As always your words touch my heart and in most cases bring me to tears. I know I am just one of many who are praying for success in getting Will to the top of a mountain, and while we won't be there physically we will be there in spirit to help lift him lovingly over the bumps. And if by some chance it is not meant to be maybe Will can still enjoy going on rides around your beautiful village with you and Atticus. Again I thank you for taking all of us with you on your adventures!
Denyse
A wonderful and moving post, thank you! "He's not heavy, he's my brother"...as the song goes. I carried my brother, out of the bottle, and to his final resting place after a beautiful later life and dignified, peaceful death. His ashes are on a hillside, in green cemetery of natural beauty, not far from trails we hiked in our youth.

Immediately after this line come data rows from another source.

-- ==== Sys2Proof/Tests/Slice0.lean ====
section
/-! SUPPORT. The model's own tests. Expected results are those of spec/95_test_vectors.md, named by their ids there, or are written
out from the encodings of spec/30_encoding.md and spec/43_seven_segment.md. The last part gives, for each statement with
hypotheses, inputs that meet them. -/

namespace Sys2Proof.Tests

open Sys2Proof.Machine Sys2Proof.Config

/-! ## Small states -/

/-- The reset state with this BUF. -/
def withBuf (m : List Byte) : State := State.reset.setBuf m

/-- The reset state with this BUF in a build with DIAG_ENABLE. -/
def withBufDiag (m : List Byte) : State := { withBuf m with params := { Params.default with diagEnable := true } }

/-- The smallest legal build: BUF_CAP = 258. -/
def smallParams : Params := { Params.default with bufCap := 258 }

/-- The next state, if there is one. -/
def nextOf (o : Host.Outcome State Fault Refusal) : Option State :=
  match o with
  | .next t => some t
  | _ => none

theorem next_of (o : Host.Outcome State Fault Refusal) (t : State) (h : nextOf o = some t) : o = .next t := by
  cases o <;> simp_all [nextOf]

/-! ## WellFormed: for each check an ill-formed term, and the terms at the checks' bounds -/

theorem test_wf_reserved : (Instr.reserved01 0).wf = false ∧ (Instr.reserved10 0).wf = false
    ∧ (Instr.reserved01 1).wf = true ∧ (Instr.reserved10 255).wf = true := by decide

theorem test_wf_unknown_length : (Instr.unknown 2 0x55 [0x66]).wf = false ∧ (Instr.unknown 2 0x55 [0x66, 0x77]).wf = true
    ∧ (Instr.unknown 0 0xAA []).wf = true := by decide

theorem test_wf_unknown_class : (Instr.unknown 0x07 0x12 [0, 0, 0, 0, 0, 0, 0]).wf = false
    ∧ (Instr.unknown 0x04 0x11 [0, 0, 0, 0]).wf = false ∧ (Instr.unknown 0x07 0x11 [0, 0, 0, 0, 0, 0, 0]).wf = true
    ∧ (Instr.unknown 0x04 0x12 [0, 0, 0, 0]).wf = true := by decide

theorem test_wf_short : (Instr.shortHeight 0x86 0xDB 0x4F [0, 0]).wf = false
    ∧ (Instr.shortHeight 0x86 0xDB 0x4F [0, 0, 0x9B]).wf = false ∧ (Instr.shortHeight 0x9B 0xDB 0x4F [0, 0, 0]).wf = false
    ∧ (Instr.shortHeight 0x86 0xDB 0x4F [0, 0, 0]).wf = true := by decide

theorem test_wf_seg_invalid : (Instr.segInvalid true 0b0111111).wf = false ∧ (Instr.segInvalid false 0b1101111).wf = false
    ∧ (Instr.segInvalid false 0).wf = false ∧ (Instr.segInvalid true 0).wf = true
    ∧ (Instr.segInvalid false 0b1100011).wf = true := by decide

theorem test_wf_ev_height : (Instr.evHeight 10000 0).wf = false ∧ (Instr.evHeight 0 4).wf = false
    ∧ (Instr.evHeight 9999 3).wf = true := by decide

theorem test_wf_ev_unknown : (Instr.evUnknown 2 0x55 []).wf = false ∧ (Instr.evUnknown 0 0xAA [0x00]).wf = false
    ∧ (Instr.evUnknown 2 0x55 [0x66]).wf = true ∧ (Instr.evUnknown 0 0xAA []).wf = true := by decide

theorem test_wf_ev_diag : (Instr.evDiag 3 6).wf = false ∧ (Instr.evDiag 1 0).wf = false ∧ (Instr.evDiag 2 1).wf = true := by decide

/-! ## Decoding: words written out from the spec's encodings -/

/-- R48, R49: `op` in bits 9:8, `data` in bits 7:0. -/
theorem test_decode_hcw : decode (.hcw 0b0010011011) = .ok (.push 0x9B) ∧ decode (.hcw 0b0100000000) = .ok .endChunk
    ∧ decode (.hcw 0b1000000000) = .ok .reset ∧ decode (.hcw 0b0100000001) = .ok (.reserved01 0x01)
    ∧ decode (.hcw 0b1010000000) = .ok (.reserved10 0x80) ∧ decode (.hcw 0b1100000000) = .ok (.reserved11 0x00) :=
  ⟨rfl, rfl, rfl, rfl, rfl, rfl⟩

/-- R51 to R55; the frames are CF1, CF5, CF8, CF9, CF10. -/
theorem test_decode_frame :
    decode (.frame [0x9B, 0x07, 0x12, 0x06, 0x3F, 0x66, 0x63, 0xE5, 0x00, 0x01])
        = .ok (.height 0x06 0x3F 0x66 0x63 0xE5 0x00 0x01)
    ∧ decode (.frame [0x9B, 0x04, 0x11, 0xAA, 0x55, 0xCC, 0x77]) = .ok (.status 0xAA 0x55 0xCC 0x77)
    ∧ decode (.frame [0x9B, 0x04, 0x12, 0x01, 0x02, 0x03, 0x04]) = .ok (.unknown 0x04 0x12 [0x01, 0x02, 0x03, 0x04])
    ∧ decode (.frame [0x9B, 0x00, 0xAA]) = .ok (.unknown 0x00 0xAA [])
    ∧ decode (.frame [0x9B, 0x01, 0xAA, 0xBB]) = .ok (.unknown 0x01 0xAA [0xBB]) := ⟨rfl, rfl, rfl, rfl, rfl⟩

/-- R56. -/
theorem test_decode_short :
    decode (.short [0x07, 0x12, 0x86, 0xDB, 0x4F, 0x01, 0x02, 0x03]) = .ok (.shortHeight 0x86 0xDB 0x4F [0x01, 0x02, 0x03]) := rfl

/-- R57, R95, R97, R98: bit 7 the point, bits 6:0 the code. -/
theorem test_decode_seg7 :
    decodeSeg7 0b00000000 = .segBlank ∧ decodeSeg7 0b00111111 = .seg0 false ∧ decodeSeg7 0b10000110 = .seg1 true
    ∧ decodeSeg7 0b01011011 = .seg2 false ∧ decodeSeg7 0b11001111 = .seg3 true ∧ decodeSeg7 0b01100110 = .seg4 false
    ∧ decodeSeg7 0b11101101 = .seg5 true ∧ decodeSeg7 0b01111101 = .seg6 false ∧ decodeSeg7 0b10000111 = .seg7 true
    ∧ decodeSeg7 0b01111111 = .seg8 false ∧ decodeSeg7 0b11101111 = .seg9 true
    ∧ decodeSeg7 0b10011011 = .segInvalid true 0b0011011 ∧ decodeSeg7 0b10000000 = .segInvalid true 0 := by decide

/-- R59 to R62; the records are those of V-EVREC. -/
theorem test_decode_evrec :
    decode (.evrec [0x01, 0x04, 0x19, 0x02]) = .ok (.evHeight 1049 2)
    ∧ decode (.evrec [0x02, 0xAA, 0x55]) = .ok (.evStatus 0xAA 0x55)
    ∧ decode (.evrec [0x03, 0x02, 0x55, 0x01, 0x66]) = .ok (.evUnknown 0x02 0x55 [0x66])
    ∧ decode (.evrec [0x04, 0x01, 0x02, 0x00]) = .ok (.evDiag 0x01 512) := ⟨rfl, rfl, rfl, rfl⟩

/-- Words with no row are rejected by name. -/
theorem test_decode_rejects :
    decode (.frame [0x9A, 0x00, 0xAA]) = .error .notSync ∧ decode (.frame [0x9B, 0x01, 0xAA]) = .error .wrongLength
    ∧ decode (.short [0x07, 0x12, 0x9B]) = .error .syncInSpan ∧ decode (.short [0x07, 0x13, 6, 6, 6, 0, 0, 0]) = .error .notShortForm
    ∧ decode (.evrec [0x05]) = .error .badKind ∧ decode (.evrec [0x02, 0xAA]) = .error .badRecordLength :=
  ⟨rfl, rfl, rfl, rfl, rfl, rfl⟩

/-- V-HCW, in the table's numbering. -/
theorem test_table_hcw : decodeTableWord 16 0x09B = some (.push 0x9B) ∧ decodeTableWord 16 0x100 = some .endChunk
    ∧ decodeTableWord 16 0x200 = some .reset ∧ decodeTableWord 16 0x101 = some (.reserved01 1)
    ∧ decodeTableWord 16 0x280 = some (.reserved10 0x80) ∧ decodeTableWord 16 0x3FF = some (.reserved11 0xFF) := by decide

/-- The rows of the other formats, by their match words (`0x63` for the all-open SEG_INVALID row). -/
theorem test_table_units :
    decodeTableWord 24 0x9B0712 = some (.height 0 0 0 0 0 0 0) ∧ decodeTableWord 24 0x9B0411 = some (.status 0 0 0 0)
    ∧ decodeTableWord 24 0x9B0000 = some (.unknown 0 0 []) ∧ decodeTableWord 16 0x0712 = some (.shortHeight 0 0 0 [0, 0, 0])
    ∧ decodeTableWord 8 0x00 = some .segBlank ∧ decodeTableWord 8 0x3F = some (.seg0 false)
    ∧ decodeTableWord 8 0x63 = some (.segInvalid false 0x63) ∧ decodeTableWord 8 0x01 = some (.evHeight 0 0)
    ∧ decodeTableWord 8 0x02 = some (.evStatus 0 0) ∧ decodeTableWord 8 0x03 = some (.evUnknown 0 0 [])
    ∧ decodeTableWord 8 0x04 = some (.evDiag 0 0) := by decide

/-- The first step after reset runs the word placed. -/
theorem test_fetch_push : step (State.reset.withFetchWord 16 0x09B) = .next (withBuf [0x9B]) := rfl

theorem test_fetch_status : step (State.reset.withFetchWord 24 0x9B0411)
    = .next (State.reset.stageBytes [⟨0x02, false⟩, ⟨0x00, false⟩, ⟨0x00, true⟩]) := rfl

/-! ## Host commands (V-CMD) -/

/-- CM1. -/
theorem test_push : exec (.push 0x07) (withBuf [0x9B]) = .next (withBuf [0x9B, 0x07]) := rfl

/-- CM2. -/
theorem test_reset : exec .reset (withBuf [0x9B, 0x07]) = .next (withBuf []) := rfl

/-- CM4. -/
theorem test_reserved : exec (.reserved11 0xFF) (withBuf [0x9B, 0x07]) = .next (withBuf [0x9B, 0x07]) := rfl

/-- CM7. -/
theorem test_push_full :
    let s := { withBuf (0x9B :: 0xFF :: List.replicate 256 0) with params := smallParams }
    exec (.push 0x11) s = .next s := next_of _ _ (by decide +kernel)

/-! ## The scanner (V-SCAN), default build and DIAG_ENABLE -/

/-- S3. -/
theorem test_scan_orphan_then_suspend :
    exec .endChunk (withBufDiag [1, 2, 3, 4, 5, 0x9B]) = .next ((withBufDiag [0x9B]).emit [.diag .orphan 5]) := rfl

/-- S7. -/
theorem test_scan_short_frame :
    exec .endChunk (withBuf [0x07, 0x12, 6, 6, 6, 0x9B, 0, 0]) = .next ((withBuf []).emit [.unknown 0 0 []]) := rfl

/-- S8. -/
theorem test_scan_second_frame_waits :
    exec .endChunk (withBuf [0x9B, 0, 0, 0x9B, 0, 0]) = .next ((withBuf [0x9B, 0, 0]).emit [.unknown 0 0 []]) := rfl

/-- S11. -/
theorem test_scan_short_form :
    scan { Params.default with diagEnable := true } [0x07, 0x12, 0x06, 0x5B, 0x4F, 0, 0, 0, 0x9B]
      = .ok ([0x9B], [.height ⟨123, 0⟩, .diag .orphan 8]) := rfl

/-- S13. -/
theorem test_scan_seven_byte_orphan :
    scan { Params.default with diagEnable := true } [0x07, 0x12, 6, 6, 6, 0, 0, 0x9B, 0x04, 0x11, 0xAA, 0x55, 0xCC, 0x77]
      = .ok ([], [.diag .orphan 7, .status 0xAA 0x55]) := rfl

/-- S17. -/
theorem test_scan_largest_frame :
    nextOf (exec .endChunk (withBuf (0x9B :: 0xFF :: List.replicate 256 0)))
      = some ((withBuf []).emit [.unknown 0xFF 0 (List.replicate 254 0)]) := by decide +kernel

/-- P4: noise, then a frame that swallows another, then an orphan and a frame of five bytes. -/
theorem test_program_noise :
    nextOf (execAll (chunks [[0x11, 0x22, 0x33, 0x44, 0x55, 0x66], [0x9B, 5, 0xAA, 0xBB, 0x9B, 4, 0x11, 1, 2, 3, 4],
        [0x9B, 2, 0x55, 0x66, 0x77]]) (withBufDiag []))
      = some ((withBufDiag []).emit
          [.diag .noSync 6, .unknown 0x05 0xAA [0xBB, 0x9B, 4, 0x11], .diag .orphan 3, .unknown 2 0x55 [0x66]]) := by
  decide +kernel

/-- R133: the same bytes split before SYNC lose the short form. -/
theorem test_split_short_form :
    nextOf (execAll (chunk [7, 0x12, 0x86, 0xDB, 0x4F, 0, 0, 0, 0x9B, 4, 0x11, 0xAA, 0x55, 0xCC, 0x77]) (withBuf []))
        = some ((withBuf []).emit [.height ⟨123, 1⟩, .status 0xAA 0x55])
    ∧ nextOf (execAll (chunks [[7, 0x12, 0x86, 0xDB, 0x4F, 0, 0, 0], [0x9B, 4, 0x11, 0xAA, 0x55, 0xCC, 0x77]]) (withBuf []))
        = some ((withBuf []).emit [.status 0xAA 0x55]) := by
  decide +kernel

/-! ## The classifier's rows (V-CLS, V-EVREC) -/

/-- CF2: record `01 04 19 02`. -/
theorem test_height : exec (.height 0x06 0xBF 0x66 0x6F 0 0 0) State.reset
    = .next (State.reset.stageBytes [⟨0x01, false⟩, ⟨0x04, false⟩, ⟨0x19, false⟩, ⟨0x02, true⟩]) := rfl

/-- CF3. -/
theorem test_height_invalid : exec (.height 0 0 0 0 0 0 0) State.reset = .next State.reset := rfl

/-- CF5. -/
theorem test_status : exec (.status 0xAA 0x55 0xCC 0x77) State.reset
    = .next (State.reset.stageBytes [⟨0x02, false⟩, ⟨0xAA, false⟩, ⟨0x55, true⟩]) := rfl

/-- CF7. -/
theorem test_unknown : exec (.unknown 0x07 0x11 [1, 2, 3, 4, 5, 6, 7]) State.reset
    = .next (State.reset.emit [.unknown 0x07 0x11 [1, 2, 3, 4, 5, 6]]) := rfl

/-- CF9, CF10. -/
theorem test_unknown_empty_payload :
    exec (.unknown 0x00 0xAA []) State.reset = .next (State.reset.emit [.unknown 0x00 0xAA []])
    ∧ exec (.unknown 0x01 0xAA [0xBB]) State.reset = .next (State.reset.emit [.unknown 0x01 0xAA []]) := ⟨rfl, rfl⟩

/-- O1: record `01 00 7B 01`. -/
theorem test_short : exec (.shortHeight 0x86 0xDB 0x4F [0, 0, 0]) State.reset
    = .next (State.reset.stageBytes [⟨0x01, false⟩, ⟨0x00, false⟩, ⟨0x7B, false⟩, ⟨0x01, true⟩]) := rfl

/-- O5, O6, O7 through the scan's classifier. -/
theorem test_classify_orphan :
    classifyOrphan [0x07, 0x12, 0x00, 6, 6, 0, 0, 0] = .ok [] ∧ classifyOrphan [0x07, 0x13, 6, 6, 6, 0, 0, 0] = .ok []
    ∧ classifyOrphan [0x07, 0x12, 0x3F, 0x3F, 0x3F, 0xAA, 0xBB, 0xCC, 0xDD, 0xEE] = .ok [.height ⟨0, 0⟩] := ⟨rfl, rfl, rfl⟩

/-- V-EVREC. -/
theorem test_records :
    (Event.height ⟨9999, 0⟩).record = [0x01, 0x27, 0x0F, 0x00] ∧ (Event.unknown 0x02 0x55 [0x66]).record = [0x03, 0x02, 0x55, 0x01, 0x66]
    ∧ (Event.diag .orphan 5).record = [0x04, 0x02, 0x00, 0x05] ∧ (Event.diag .noSync 512).record = [0x04, 0x01, 0x02, 0x00] := by
  decide

/-- EV_DIAG in both builds (R8). -/
theorem test_ev_diag :
    exec (.evDiag 0x01 6) (withBufDiag []) = .next ((withBufDiag []).emit [.diag .noSync 6])
    ∧ exec (.evDiag 0x01 6) (withBuf []) = .next (withBuf []) := ⟨rfl, rfl⟩

/-! ## Segment bytes and heights (V-SEG, V-A, V-B) -/

theorem test_decode7 : decode7 0x00 = ⟨none, false⟩ ∧ decode7 0x80 = ⟨none, true⟩ ∧ decode7 0x3F = ⟨some 0, false⟩
    ∧ decode7 0xFF = ⟨some 8, true⟩ ∧ decode7 0x63 = ⟨none, false⟩ ∧ decode7 0xE3 = ⟨none, true⟩ ∧ decode7 0x9B = ⟨none, true⟩ := by
  decide

theorem test_seg_row : exec (.seg4 true) State.reset = .next (State.reset.outDigit ⟨some 4, true⟩) := rfl

/-- VA3, VA4, VA6 to VA8, VA12, VA14, VA15, VA17, VA19: the same under both settings. -/
theorem test_variant_a : ∀ r ∈ [MultiPointRule.invalid, .prefixCut],
    assembleA r 0x00 0x06 0xBF 0x66 = .valid ⟨104, 1⟩ ∧ assembleA r 0x3F 0x3F 0x06 0x5B = .valid ⟨12, 0⟩
    ∧ assembleA r 0x06 0x5B 0x4F 0xE6 = .valid ⟨1234, 0⟩ ∧ assembleA r 0x80 0x06 0x5B 0x4F = .valid ⟨123, 3⟩
    ∧ assembleA r 0x06 0x80 0x5B 0x00 = .valid ⟨12, 1⟩ ∧ assembleA r 0x80 0x80 0x80 0x80 = .invalid
    ∧ assembleA r 0x06 0x86 0x00 0x00 = .valid ⟨11, 0⟩ ∧ assembleA r 0xBF 0x3F 0x3F 0x3F = .valid ⟨0, 3⟩
    ∧ assembleA r 0x06 0xBF 0x66 0x6F = .valid ⟨1049, 2⟩ ∧ assembleA r 0x87 0x6D 0x00 0x00 = .valid ⟨75, 1⟩ := by decide

/-- VA5, VA9, VA13. -/
theorem test_variant_a_points :
    assembleA .invalid 0x86 0x86 0x06 0x06 = .invalid ∧ assembleA .prefixCut 0x86 0x86 0x06 0x06 = .valid ⟨11, 1⟩
    ∧ assembleA .invalid 0xFF 0xFF 0xFF 0xFF = .invalid ∧ assembleA .prefixCut 0xFF 0xFF 0xFF 0xFF = .valid ⟨88, 1⟩
    ∧ assembleA .prefixCut 0x80 0x80 0x06 0x06 = .invalid := by decide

We are all equal on this planet, creatures great and small. How fitting you will carry Will so he can feel his spirit soar, as he will surely follow yours, sharing the joy of love and life.
Tom, your writing today and those that have written comments are all so heartwarming. Life can be so harsh, yet you have created a beautiful haven for many to find a least some moments in daily living to cherish. Yes, fate does bring various aspects to our lives and Will is such a great example of this. Will not only has endeared you, and your dear Family, but the many that follow Atti's Army. Therefore wishing Will, with the love of you, Atticus and your dear Partner a successful venture into the trails of the White Mountains. God speed, love and peace.
Tom and family,
You are making Will very happy with all the love you give him. Have a great hike this weekend I bet when Will is at the top and the wind is blowing in his face, he will have a smile.
Just finished your book and learned of Will. Hope he feels more comfortable soon. Just lost my 13 yr old mixed breed soulmate over Labor Day. Your book was a gift from a dear friend. It both helped and hurt....
I've moved many times in my life so home has always been where the dog is. I hope someone new will come along soon... Tks Tom
Ok it's Sunday afternoon and I am anxious to hear how Will did on the hike. My soon to be 14 year old schnauzer joined his two brothers and sister (a 10 yr old schnauzer runt, a 9 yr old rat terrier rescue and the baby girl of the family....a 6 year old American Staffordshire Terrier) at a benefit festival for animals surviving disasters. Krupp was a rock star. Hip and back issues did not stop him and he prance through the park like they were celebrating his arrival. These days are few and far between and maybe that's why I want so much to hear of Wills day on the mountain. Thanks for sharing with all of us.
Such a sad and moving story, I am in tears. You are very brave for rescuing an ageing dog, with not much time left, I feel for both of you. Best wishes Karen.
Your blog is actually very inspirational!
I rescued a dog about two years ago. He was an "owner surrender" at a shelter. I was overweight and out of shape and this dog needed a new home. Together we've given each other a new life. I have lost 60 lbs. and am able to once again enjoy the hiking I'd neglected for so long. And Digby has come to love the outdoors as much as I do--I think he never got to experience the real outdoors before.
People and dogs find each other when they most need each other.